The trend of both husband and wife having to work to support their family has become a norm.

A recent study by the Credit Counselling and Management Agency (AKPK) on how financial stress affects the productivity of work revealed that 26% of Malaysian working adults go through financial stress.

This was revealed in a research report titled From Nine to Five: Navigating Employees’ Financial Well-Being at the Workplace.

The Methodology

The research which was done in the year 2020 was based on a survey which was conducted with 900 working Malaysians from the ages of 18 to 64, both male and female.

The key factors in the survey were their job satisfaction, productivity and employee loyalty.

These 900 applicants were chosen from various job sectors and occupations. The 900 respondents also have a salary ranging from RM1,500 to above RM10,000.

The demographic of the respondents was spread out across Malaysia.

The Findings

As stated above, 26% of working adults face financial stress and difficulties and 65% of them have agreed that their financial stress does affect their work productivity.

This data has proven that financial well-being and work productivity are correlated.

According to the Chief Executive Officer (CEO) of AKPK Azaddin Ngah Tasir, employees with low financial well-being have unsatisfactory work performance.

The results of the report show that 70% of employees with low financial well-being show poor performance compared to 78% of the respondents with high financial well-being.

The study also showed that financial worries were the biggest distraction for employees, even more so than family problems and health issues, which ultimately leads to poor work performance and decreased profits for companies.

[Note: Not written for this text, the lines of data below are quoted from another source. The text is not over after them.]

/-- `DecEmitsTheCompletedCodes`, first case: no bit to walk, one, eight. -/
theorem test_hyp_DecEmitsTheCompletedCodes :
    (Inv (sDec true 0#64) ∧ (sDec true 0#64).pos ++ (sDec true 0#64).walkable 0xE0#8 = [] ++ [] ∧
      spell ctAB [] = some []) ∧
    (Inv (sDec true 1#64) ∧ (sDec true 1#64).pos ++ (sDec true 1#64).walkable 0xE0#8 = [true] ++ [] ∧
      spell ctAB [0x61#8] = some [true]) ∧
    (Inv (sDec false 0#64) ∧
      (sDec false 0#64).pos ++ (sDec false 0#64).walkable 0xFF#8 = List.replicate 8 true ++ [] ∧
      spell ctAB (List.replicate 8 0x61#8) = some (List.replicate 8 true)) ∧ IsInternal ctAB [] :=
  ⟨⟨inv_sDec _ _ (by decide), by decide, by decide⟩, ⟨inv_sDec _ _ (by decide), by decide, by decide⟩,
    ⟨inv_sDec _ _ (by decide), by decide, by decide⟩, .inl rfl⟩

/-- `DecEmitsTheCompletedCodes`, second case: a code split across two bytes, then an absent child at "10". -/
theorem test_hyp_DecEmitsTheCompletedCodes_absent :
    Inv sGap ∧ sGap.phase = .dec ∧ spell ctGap [0x62#8, 0x61#8] = some [true, true, false, false] ∧
    sGap.pos ++ sGap.walkable 0x90#8 =
      [true, true, false, false] ++ [true] ++ false :: [false, false, false] ∧
    IsInternal ctGap [true] ∧ ¬ IsInternal ctGap ([true] ++ [false]) ∧ ¬ IsCode ctGap ([true] ++ [false]) :=
  ⟨inv_sGap, rfl, by decide, by decide,
    .inr ⟨0x62#8, [true, true, false], by decide, by decide, by decide⟩,
    not_isInternal_of_entries (by decide) (by decide), not_isCode_of_entries (by decide)⟩

/-- `DendClosesTheDecodeRun`: the counted clauses on both sides of the end check, and the legacy clause. -/
theorem test_hyp_DendClosesTheDecodeRun :
    ((sDec true 1#64).lim = true ∧ (sDec true 1#64).drem ≠ 0#64) ∧
    ((sDec true 0#64).drem = 0#64 ∧ (sDec true 0#64).pos = []) ∧ sGap.pos ≠ [] ∧ sGap.lim = false ∧
    sGap.phase = .dec := by decide

/-- `OutOfPhaseCommandsRaiseSequenceError`. -/
theorem test_hyp_OutOfPhaseCommandsRaiseSequenceError :
    sLoad.phase ≠ .fault ∧ legalIn .dend sLoad.phase = false ∧ legalIn (.ldc 0#8 []) sEnc.phase = false := by decide

/-- `StatusPortLayout`: the first number that does not exist. -/
theorem test_hyp_StatusPortLayout : 3 ≤ 3 ∧ State.reset.readStatus 3 = 0#64 := by decide

/-- `FaultOutputIsErr`, `ResetMeetsTheInvariant`. -/
theorem test_hyp_FaultOutputIsErr : Inv sLoad := inv_sLoad

/-- `PhaseMovesOnlyAsTheTableSays`, `EachItemIsWrittenOnlyByItsCommands`, `EmissionBounds`,
`EveryFaultHasItsListedCause`: states that meet `Inv` outside `FAULT`, commands that answer a next state, and each
fault kind a command can raise. -/
theorem test_hyp_exec_answers :
    (after (exec (.ldc 0x63#8 [true]) sBad)).map State.ct =
      some [(0x63#8, [true]), (0x78#8, [false, false]), (0x79#8, [false])] ∧
    (Inv sEnc ∧ Inv sBad ∧ Inv sLoad ∧ Inv sGap ∧ Inv (sDec true 1#64)) ∧
    (sEnc.phase ≠ .fault ∧ sBad.phase ≠ .fault ∧ sLoad.phase ≠ .fault ∧ sGap.phase ≠ .fault ∧
      (sDec true 1#64).phase ≠ .fault) ∧
    (after (exec (.enc 0x63#8) sEnc)).map State.err = some (.raised .unmappedSymbol) ∧
    (after (exec .dbegin sBad)).map State.err = some (.raised .corruptCodeTable) ∧
    (after (exec (.ldc 0x00#8 []) sLoad)).map State.err = some (.raised .corruptCodeTable) ∧
    (after (exec .eend sLoad)).map State.err = some (.raised .sequenceError) ∧
    (after (exec (.dec 0x00#8) sGap)).map State.err = some (.raised .malformedPayload) ∧
    (after (exec .dend (sDec true 1#64))).map State.err = some (.raised .malformedPayload) :=
  ⟨by decide, ⟨inv_sEnc, inv_sBad, inv_sLoad, inv_sGap, inv_sDec _ _ (by decide)⟩, by decide⟩

/-- `FaultsArePrecise`: a fault of `DEC` and one of another command. -/
theorem test_hyp_FaultsArePrecise :
    sGap.phase ≠ .fault ∧ (after (exec (.dec 0x00#8) sGap)).map State.phase = some .fault ∧
    (after (exec .dend sLoad)).map State.phase = some .fault := by decide

/-- `FaultIsLeftOnlyByClrOrReset`: the block stays in `FAULT`, and leaves it. -/
theorem test_hyp_FaultIsLeftOnlyByClrOrReset :
    sFault.phase = .fault ∧ (feed [0x22#8] sFault).map State.phase = some .fault ∧
    (feed [0x01#8] sFault).map State.phase = some .load := by decide

/-- `State.clearsNext` as a premise of `FaultIsLeftOnlyByClrOrReset` and `AmbiguousPaddingIsAWarning`. -/
theorem test_hyp_clearsNext :
    ({ sFault with port := [.packet [0x01#8]] } : State).clearsNext ∧
    ({ sFault with port := [.resetDuring [0x22#8] 1] } : State).clearsNext ∧ sFault.phase = .fault :=
  ⟨⟨[], .inl rfl⟩, ⟨[], .inr (.inr ⟨_, _, rfl⟩)⟩, rfl⟩

/-- `TableIsReadOnlyInsideARun`, `OutputOnlyGrows`, `EveryStepKeepsTheInvariant`: steps that answer a next
state. -/
theorem test_hyp_step_answers :
    Inv sEnc ∧ sEnc.phase = .enc ∧ (feed [0x21#8, 0x61#8] sEnc).map State.ct = some ctAB ∧
    (feed [0x10#8, 0x63#8, 0x02#8, 0x40#8] State.reset).map State.ct = some [(0x63#8, [false, true])] :=
  ⟨inv_sEnc, rfl, by decide, by decide⟩

/-- `AmbiguousPaddingIsAWarning`: `AMB` rises, and falls without a reset. -/
theorem test_hyp_AmbiguousPaddingIsAWarning :
    ({ sDec false 0#64 with dany := true } : State).amb = false ∧
    (feed [0x33#8] { sDec false 0#64 with dany := true }).map State.amb = some true ∧
    (feed [0x30#8] { sLoad with amb := true }).map State.amb = some false := by decide

/-- `BuildTreeMakesTheTrie`, `BuiltTreeHasItsShape`. -/
theorem test_hyp_BuildTreeMakesTheTrie :
    tableCanonical ctAB = true ∧ (∀ e ∈ ctAB, e.2 ≠ []) ∧ LengthsLegal ctAB ∧ buildTree ctAB = some treeAB ∧
    ctAB.reverse.Perm ctAB :=
  ⟨by decide, by decide, lengths_ctAB, by decide, List.reverse_perm _⟩

/-- `WalkIsThePathFormulation`: a bit to a leaf, a bit to an internal node, a bit to an absent child. -/
theorem test_hyp_WalkIsThePathFormulation :
    Inv sGap ∧ sGap.phase = .dec ∧ ({ sGap with pos := [] } : State).codeOf 0x61#8 = some ([] ++ [false]) ∧
    IsInternal ctGap ([true] ++ [true]) ∧ ¬ IsCode ctGap ([true] ++ [false]) ∧
    ¬ IsInternal ctGap ([true] ++ [false]) :=
  ⟨inv_sGap, rfl, by decide, .inr ⟨0x62#8, [true, true, false], by decide, by decide, by decide⟩,
    not_isCode_of_entries (by decide), not_isInternal_of_entries (by decide) (by decide)⟩

/-- The input of a run of "aab", then a further event. -/
def aab : List Byte := [0x61#8, 0x61#8, 0x62#8]

/-- `EncodeRunEmitsThePackedCodes`: a run and the empty run. -/
theorem test_hyp_EncodeRunEmitsThePackedCodes :
    sLoad.phase = .load ∧ spell sLoad.ct aab = some [true, true, false] ∧ spell sLoad.ct [] = some [] ∧
    ([true, true, false] : Bits).length < 2 ^ 64 ∧
    ({ sLoad with port := packetsOf (.ebegin :: (aab.map .enc ++ [.eend])) ++ [.reset] } : State).port =
      packetsOf (.ebegin :: (aab.map .enc ++ [.eend])) ++ [.reset] := by decide

/-- `Inv` does not depend on what the host has still to send. -/
theorem inv_port {s : State} (h : Inv s) (p : List HostEvent) : Inv { s with port := p } :=
  ⟨h.canonical, h.lengths, h.serializer, h.errIffFault, h.treeInDec, h.noTreeOutside, h.treeOfTable, h.posAtRoot,
    h.posInternal, h.serializerIdle, h.legacyCount⟩

/-- `CountedRunDecodesExactly`, `LegacyRunOverReadsThePadBits`: the run of the packed bits of "aab", counted or
legacy, sent to a state that meets `Inv`; a code of zeros of length 1 is loaded. -/
theorem test_hyp_CountedRunDecodesExactly (run : List HostEvent) :
    Inv { sLoad with port := run } ∧ sLoad.phase = .load ∧ PrefixFree sLoad.ct ∧
    spell sLoad.ct aab = some [true, true, false] ∧ ([true, true, false] : Bits).length < 2 ^ 64 ∧
    lookupCode 0x62#8 sLoad.ct = some (List.replicate 1 false) ∧ padBits 3 = 5 :=
  ⟨inv_port inv_sLoad run, rfl, prefixFree_ctAB, by decide, by decide, by decide, by decide⟩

“Imagine how much productivity we could generate if that 26% figure could be brought down to a lower level?” asked Azaddin.

The report also shows that financial well-being affects employee loyalty in a company.

According to Azaddin, 91% of employees who have high financial well-being will show loyalty to their company.

Meanwhile, 89% of respondents with poor financial well-being are actively looking for a new job.

However, Azaddin pointed out a significant gap in financial education.

Although 74% of respondents expressed an interest in finance classes, only 48% of employers offered such programs.

The Role Of Employers

Meanwhile, Deputy Health Minister Datuk Lukanisman Awang Sauni emphasized the crucial role employers play in fostering financial well-being among their employees.

Lukanisman highlighted that this can be achieved by providing programs and support to help employees effectively manage their finances, which in turn can reduce stress and enhance their quality of life.